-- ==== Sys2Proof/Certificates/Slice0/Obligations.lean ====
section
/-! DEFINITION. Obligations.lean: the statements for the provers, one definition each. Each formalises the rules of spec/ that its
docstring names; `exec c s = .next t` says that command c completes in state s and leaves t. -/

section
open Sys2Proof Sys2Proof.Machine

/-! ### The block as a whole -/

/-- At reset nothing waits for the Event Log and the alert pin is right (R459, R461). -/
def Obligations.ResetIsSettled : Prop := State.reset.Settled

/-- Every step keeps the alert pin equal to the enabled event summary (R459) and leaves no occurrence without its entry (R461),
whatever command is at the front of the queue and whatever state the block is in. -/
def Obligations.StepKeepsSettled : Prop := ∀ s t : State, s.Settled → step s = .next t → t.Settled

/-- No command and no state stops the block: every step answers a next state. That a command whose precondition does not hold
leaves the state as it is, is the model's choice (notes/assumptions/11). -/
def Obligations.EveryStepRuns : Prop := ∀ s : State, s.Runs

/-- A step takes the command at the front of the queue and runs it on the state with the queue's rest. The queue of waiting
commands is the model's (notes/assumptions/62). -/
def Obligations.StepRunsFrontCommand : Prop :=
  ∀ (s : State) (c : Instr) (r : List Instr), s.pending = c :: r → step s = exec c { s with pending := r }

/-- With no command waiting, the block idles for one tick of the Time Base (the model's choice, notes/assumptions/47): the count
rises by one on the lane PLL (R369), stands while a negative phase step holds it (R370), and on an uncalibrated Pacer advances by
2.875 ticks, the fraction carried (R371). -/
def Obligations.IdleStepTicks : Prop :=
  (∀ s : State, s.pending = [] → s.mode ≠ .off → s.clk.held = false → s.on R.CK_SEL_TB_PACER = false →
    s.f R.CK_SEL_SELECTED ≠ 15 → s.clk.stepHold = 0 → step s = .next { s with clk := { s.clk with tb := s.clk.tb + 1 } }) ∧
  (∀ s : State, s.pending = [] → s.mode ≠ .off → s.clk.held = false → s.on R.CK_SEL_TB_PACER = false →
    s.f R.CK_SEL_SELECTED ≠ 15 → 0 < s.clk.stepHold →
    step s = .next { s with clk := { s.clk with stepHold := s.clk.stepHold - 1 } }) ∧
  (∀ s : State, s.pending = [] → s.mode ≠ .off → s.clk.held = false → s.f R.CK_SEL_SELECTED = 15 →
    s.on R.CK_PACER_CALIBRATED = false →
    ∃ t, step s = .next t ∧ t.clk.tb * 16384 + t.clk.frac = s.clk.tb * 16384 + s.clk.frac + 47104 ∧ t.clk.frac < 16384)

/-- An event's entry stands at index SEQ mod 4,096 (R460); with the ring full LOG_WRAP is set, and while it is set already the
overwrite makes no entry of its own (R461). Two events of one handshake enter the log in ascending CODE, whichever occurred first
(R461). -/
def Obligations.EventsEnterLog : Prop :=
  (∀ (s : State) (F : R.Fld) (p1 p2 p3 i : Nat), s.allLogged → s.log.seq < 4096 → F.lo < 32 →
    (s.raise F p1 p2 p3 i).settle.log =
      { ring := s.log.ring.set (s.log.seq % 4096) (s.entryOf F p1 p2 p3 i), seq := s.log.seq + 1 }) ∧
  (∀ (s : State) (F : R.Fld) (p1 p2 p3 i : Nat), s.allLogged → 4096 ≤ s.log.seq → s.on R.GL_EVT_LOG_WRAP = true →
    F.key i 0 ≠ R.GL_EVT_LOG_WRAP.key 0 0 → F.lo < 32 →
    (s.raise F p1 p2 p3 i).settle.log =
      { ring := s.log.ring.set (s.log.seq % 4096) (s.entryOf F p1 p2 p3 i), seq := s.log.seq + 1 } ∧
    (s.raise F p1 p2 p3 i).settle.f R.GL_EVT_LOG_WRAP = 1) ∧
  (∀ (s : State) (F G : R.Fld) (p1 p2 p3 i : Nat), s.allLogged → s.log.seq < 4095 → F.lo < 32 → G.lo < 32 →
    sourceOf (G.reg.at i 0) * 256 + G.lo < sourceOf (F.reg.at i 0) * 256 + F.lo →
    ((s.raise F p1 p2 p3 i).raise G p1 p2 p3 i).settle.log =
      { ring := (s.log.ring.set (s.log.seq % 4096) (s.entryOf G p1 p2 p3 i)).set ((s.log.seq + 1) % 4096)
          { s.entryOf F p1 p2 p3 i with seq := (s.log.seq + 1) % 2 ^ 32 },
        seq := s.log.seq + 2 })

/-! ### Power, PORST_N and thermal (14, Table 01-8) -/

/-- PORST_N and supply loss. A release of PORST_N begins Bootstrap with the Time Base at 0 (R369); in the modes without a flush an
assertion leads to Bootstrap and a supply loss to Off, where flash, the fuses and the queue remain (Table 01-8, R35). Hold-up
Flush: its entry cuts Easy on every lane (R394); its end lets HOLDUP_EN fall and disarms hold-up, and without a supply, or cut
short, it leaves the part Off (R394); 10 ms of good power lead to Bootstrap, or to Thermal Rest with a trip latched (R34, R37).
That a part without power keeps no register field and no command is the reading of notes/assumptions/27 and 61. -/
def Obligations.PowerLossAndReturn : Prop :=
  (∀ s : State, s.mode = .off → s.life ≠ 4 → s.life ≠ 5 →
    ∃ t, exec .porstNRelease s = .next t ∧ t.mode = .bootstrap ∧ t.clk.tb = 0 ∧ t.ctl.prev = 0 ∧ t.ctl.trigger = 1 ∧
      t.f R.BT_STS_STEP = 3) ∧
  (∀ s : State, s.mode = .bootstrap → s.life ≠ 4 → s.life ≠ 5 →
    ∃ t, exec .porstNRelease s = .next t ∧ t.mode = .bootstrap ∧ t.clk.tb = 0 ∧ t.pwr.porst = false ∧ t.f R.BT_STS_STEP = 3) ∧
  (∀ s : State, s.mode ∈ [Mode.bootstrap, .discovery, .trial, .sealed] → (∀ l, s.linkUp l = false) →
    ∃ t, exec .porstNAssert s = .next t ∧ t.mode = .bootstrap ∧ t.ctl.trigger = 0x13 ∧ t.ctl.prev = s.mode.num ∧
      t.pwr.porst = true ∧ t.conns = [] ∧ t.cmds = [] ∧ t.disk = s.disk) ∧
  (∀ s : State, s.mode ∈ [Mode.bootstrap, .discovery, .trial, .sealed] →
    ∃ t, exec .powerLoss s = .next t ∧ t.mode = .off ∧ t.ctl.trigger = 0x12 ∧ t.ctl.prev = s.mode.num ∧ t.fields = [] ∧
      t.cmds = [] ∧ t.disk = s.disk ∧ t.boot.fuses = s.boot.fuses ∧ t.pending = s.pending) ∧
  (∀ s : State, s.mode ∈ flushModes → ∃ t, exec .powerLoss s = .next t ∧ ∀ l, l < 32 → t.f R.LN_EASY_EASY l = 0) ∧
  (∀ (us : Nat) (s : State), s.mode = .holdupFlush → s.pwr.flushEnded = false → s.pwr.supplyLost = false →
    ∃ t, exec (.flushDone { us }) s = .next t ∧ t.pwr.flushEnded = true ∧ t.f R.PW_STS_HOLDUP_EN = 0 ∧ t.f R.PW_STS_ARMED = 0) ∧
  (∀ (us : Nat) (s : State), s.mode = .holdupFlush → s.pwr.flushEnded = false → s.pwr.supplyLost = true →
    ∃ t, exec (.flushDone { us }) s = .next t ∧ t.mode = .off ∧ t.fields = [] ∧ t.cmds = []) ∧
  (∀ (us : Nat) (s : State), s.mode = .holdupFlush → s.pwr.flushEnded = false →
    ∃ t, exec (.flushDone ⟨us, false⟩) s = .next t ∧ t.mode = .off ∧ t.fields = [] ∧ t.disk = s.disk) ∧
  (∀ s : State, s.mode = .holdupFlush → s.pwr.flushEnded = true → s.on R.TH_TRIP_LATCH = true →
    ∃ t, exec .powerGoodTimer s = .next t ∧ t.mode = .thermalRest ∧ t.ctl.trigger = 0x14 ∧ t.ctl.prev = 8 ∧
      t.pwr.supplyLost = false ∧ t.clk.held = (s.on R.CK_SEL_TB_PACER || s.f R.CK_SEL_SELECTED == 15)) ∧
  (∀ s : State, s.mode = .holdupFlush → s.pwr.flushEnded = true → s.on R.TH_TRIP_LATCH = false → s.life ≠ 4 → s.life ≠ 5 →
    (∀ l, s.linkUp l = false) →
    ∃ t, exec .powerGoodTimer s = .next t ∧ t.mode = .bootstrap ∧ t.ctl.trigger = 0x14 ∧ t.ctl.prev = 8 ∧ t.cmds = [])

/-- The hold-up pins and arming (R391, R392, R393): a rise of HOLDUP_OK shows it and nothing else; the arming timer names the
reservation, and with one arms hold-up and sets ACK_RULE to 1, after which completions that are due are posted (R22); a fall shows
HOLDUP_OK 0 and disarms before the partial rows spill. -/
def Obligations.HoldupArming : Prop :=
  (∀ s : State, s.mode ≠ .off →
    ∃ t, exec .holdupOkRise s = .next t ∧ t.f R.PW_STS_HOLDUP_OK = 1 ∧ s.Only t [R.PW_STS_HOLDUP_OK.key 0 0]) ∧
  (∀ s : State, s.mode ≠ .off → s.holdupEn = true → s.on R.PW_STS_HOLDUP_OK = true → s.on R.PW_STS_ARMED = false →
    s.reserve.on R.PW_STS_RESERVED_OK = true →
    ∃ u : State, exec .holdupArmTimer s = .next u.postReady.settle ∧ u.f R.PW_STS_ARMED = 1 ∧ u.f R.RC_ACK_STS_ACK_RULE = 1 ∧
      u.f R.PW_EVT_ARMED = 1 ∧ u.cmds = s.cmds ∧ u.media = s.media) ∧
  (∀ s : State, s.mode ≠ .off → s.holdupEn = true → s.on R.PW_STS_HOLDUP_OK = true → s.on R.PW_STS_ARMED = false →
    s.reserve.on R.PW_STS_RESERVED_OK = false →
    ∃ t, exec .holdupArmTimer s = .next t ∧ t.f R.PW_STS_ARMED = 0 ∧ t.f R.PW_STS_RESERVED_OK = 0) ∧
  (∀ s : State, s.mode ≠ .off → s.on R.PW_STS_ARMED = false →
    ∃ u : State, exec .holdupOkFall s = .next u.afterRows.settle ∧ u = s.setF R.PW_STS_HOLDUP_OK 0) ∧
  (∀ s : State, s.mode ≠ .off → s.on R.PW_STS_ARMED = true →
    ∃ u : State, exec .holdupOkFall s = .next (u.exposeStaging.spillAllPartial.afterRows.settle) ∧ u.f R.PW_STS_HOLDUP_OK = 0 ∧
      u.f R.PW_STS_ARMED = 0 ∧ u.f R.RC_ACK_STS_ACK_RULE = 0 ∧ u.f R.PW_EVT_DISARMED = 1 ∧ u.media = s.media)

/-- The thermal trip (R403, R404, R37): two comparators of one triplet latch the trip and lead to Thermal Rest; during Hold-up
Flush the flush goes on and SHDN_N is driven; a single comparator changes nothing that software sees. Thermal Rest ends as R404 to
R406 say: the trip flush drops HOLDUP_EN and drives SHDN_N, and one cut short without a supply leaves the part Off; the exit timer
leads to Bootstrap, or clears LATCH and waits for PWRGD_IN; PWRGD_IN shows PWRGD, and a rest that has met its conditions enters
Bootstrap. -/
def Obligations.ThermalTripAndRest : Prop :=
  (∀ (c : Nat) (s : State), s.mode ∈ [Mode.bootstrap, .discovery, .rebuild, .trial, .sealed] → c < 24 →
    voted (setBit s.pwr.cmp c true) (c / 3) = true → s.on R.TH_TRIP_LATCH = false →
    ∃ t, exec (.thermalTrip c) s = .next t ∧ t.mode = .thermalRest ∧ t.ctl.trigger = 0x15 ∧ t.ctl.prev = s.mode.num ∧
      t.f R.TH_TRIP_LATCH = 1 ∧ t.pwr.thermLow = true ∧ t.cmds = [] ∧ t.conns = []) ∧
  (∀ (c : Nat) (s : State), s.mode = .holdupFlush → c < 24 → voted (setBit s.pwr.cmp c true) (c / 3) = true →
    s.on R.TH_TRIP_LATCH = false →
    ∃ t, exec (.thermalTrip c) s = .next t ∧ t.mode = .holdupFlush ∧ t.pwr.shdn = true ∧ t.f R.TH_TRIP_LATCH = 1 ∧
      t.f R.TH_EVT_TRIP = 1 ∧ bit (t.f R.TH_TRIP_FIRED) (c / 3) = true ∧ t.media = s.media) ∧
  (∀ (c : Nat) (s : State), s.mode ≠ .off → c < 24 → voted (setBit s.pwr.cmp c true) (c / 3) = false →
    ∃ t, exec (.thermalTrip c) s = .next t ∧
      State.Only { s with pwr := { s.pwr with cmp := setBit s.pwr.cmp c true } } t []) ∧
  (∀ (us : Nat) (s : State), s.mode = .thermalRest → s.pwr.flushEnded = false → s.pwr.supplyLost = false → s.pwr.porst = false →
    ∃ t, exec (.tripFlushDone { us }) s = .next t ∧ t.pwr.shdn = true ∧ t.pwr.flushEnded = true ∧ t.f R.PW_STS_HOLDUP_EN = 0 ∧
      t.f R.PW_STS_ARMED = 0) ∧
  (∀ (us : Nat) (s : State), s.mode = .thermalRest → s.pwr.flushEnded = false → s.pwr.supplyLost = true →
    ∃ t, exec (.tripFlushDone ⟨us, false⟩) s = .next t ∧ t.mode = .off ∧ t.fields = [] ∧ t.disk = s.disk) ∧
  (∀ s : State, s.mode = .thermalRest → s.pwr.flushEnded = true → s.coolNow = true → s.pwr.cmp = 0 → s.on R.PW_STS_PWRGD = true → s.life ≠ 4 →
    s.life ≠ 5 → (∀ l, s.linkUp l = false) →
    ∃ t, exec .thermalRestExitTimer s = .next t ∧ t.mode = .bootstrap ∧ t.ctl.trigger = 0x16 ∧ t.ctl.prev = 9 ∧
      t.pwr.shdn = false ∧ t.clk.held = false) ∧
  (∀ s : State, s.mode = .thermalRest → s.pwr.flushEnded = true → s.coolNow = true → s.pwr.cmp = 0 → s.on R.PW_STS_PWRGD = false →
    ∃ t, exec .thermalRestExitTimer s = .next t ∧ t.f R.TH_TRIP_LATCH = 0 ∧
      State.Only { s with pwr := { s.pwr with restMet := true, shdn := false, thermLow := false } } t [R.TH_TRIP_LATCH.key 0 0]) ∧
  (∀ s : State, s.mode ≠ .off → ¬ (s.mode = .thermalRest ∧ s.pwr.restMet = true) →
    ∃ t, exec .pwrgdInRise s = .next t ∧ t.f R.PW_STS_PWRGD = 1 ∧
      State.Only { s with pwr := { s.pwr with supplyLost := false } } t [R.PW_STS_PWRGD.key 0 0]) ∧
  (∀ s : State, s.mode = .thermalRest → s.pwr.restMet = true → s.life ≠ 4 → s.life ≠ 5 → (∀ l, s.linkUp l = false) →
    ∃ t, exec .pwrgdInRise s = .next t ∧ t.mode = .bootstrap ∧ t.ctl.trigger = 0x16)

...

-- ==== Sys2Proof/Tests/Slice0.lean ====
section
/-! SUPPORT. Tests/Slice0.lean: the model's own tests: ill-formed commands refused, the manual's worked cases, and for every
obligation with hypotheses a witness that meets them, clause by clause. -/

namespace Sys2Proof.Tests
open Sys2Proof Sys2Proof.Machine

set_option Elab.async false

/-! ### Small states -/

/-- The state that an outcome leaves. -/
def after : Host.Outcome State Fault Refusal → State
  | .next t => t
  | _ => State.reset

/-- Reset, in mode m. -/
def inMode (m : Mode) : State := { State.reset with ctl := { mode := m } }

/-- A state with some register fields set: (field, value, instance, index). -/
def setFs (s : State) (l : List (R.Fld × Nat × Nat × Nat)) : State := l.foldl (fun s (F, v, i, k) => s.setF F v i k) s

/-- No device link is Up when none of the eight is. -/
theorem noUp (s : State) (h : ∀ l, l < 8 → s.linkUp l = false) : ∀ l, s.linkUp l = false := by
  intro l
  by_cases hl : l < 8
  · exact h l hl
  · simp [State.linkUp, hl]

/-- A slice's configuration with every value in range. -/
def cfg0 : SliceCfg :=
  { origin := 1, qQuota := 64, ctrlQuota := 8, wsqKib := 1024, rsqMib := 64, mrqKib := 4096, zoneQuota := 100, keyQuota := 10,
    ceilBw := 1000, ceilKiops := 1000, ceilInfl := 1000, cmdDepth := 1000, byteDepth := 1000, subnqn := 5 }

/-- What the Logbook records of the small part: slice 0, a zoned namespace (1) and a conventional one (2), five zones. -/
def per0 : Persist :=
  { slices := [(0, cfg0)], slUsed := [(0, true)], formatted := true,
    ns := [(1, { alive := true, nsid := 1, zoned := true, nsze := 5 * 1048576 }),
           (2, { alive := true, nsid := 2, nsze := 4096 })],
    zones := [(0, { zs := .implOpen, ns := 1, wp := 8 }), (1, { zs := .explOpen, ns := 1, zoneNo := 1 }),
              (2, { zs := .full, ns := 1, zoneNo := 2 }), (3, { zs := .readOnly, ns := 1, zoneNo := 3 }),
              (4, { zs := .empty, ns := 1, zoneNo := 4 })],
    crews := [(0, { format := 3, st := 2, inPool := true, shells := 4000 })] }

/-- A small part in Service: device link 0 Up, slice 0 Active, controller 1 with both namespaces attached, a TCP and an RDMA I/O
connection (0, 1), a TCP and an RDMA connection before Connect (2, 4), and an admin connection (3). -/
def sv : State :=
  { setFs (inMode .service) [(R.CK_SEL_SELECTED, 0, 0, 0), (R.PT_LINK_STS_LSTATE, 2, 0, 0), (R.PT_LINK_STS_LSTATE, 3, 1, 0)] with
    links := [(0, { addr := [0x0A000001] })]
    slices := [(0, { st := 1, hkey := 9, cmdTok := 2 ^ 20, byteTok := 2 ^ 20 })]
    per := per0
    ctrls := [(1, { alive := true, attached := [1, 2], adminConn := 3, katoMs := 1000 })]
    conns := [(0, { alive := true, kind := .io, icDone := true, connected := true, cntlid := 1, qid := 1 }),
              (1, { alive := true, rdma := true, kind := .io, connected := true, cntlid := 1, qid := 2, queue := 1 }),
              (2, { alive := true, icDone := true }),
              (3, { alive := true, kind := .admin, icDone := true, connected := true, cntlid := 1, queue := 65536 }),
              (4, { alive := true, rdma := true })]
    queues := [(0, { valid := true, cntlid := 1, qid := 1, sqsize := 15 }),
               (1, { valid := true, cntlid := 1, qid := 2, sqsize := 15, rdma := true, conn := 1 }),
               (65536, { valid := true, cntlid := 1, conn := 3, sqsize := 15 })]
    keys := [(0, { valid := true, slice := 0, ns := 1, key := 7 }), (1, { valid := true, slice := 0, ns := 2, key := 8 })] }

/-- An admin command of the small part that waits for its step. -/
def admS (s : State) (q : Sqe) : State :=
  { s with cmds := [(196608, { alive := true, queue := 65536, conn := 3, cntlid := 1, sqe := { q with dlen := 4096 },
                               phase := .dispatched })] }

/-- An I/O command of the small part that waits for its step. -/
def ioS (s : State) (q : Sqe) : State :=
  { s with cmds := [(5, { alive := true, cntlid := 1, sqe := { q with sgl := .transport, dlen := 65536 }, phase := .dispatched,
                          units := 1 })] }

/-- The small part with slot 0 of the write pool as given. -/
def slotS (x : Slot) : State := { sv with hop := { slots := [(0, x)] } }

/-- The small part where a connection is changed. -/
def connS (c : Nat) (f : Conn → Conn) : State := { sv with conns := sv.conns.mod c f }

- [WHAT TO DO] Take each line of the material above that holds the string "waiting" and copy it.

- [YOUR RESPONSE]
/-- A step takes the command at the front of the queue and runs it on the state with the queue's rest. The queue of waiting
/-- With no command waiting, the block idles for one tick of the Time Base (the model's choice, notes/assumptions/47): the count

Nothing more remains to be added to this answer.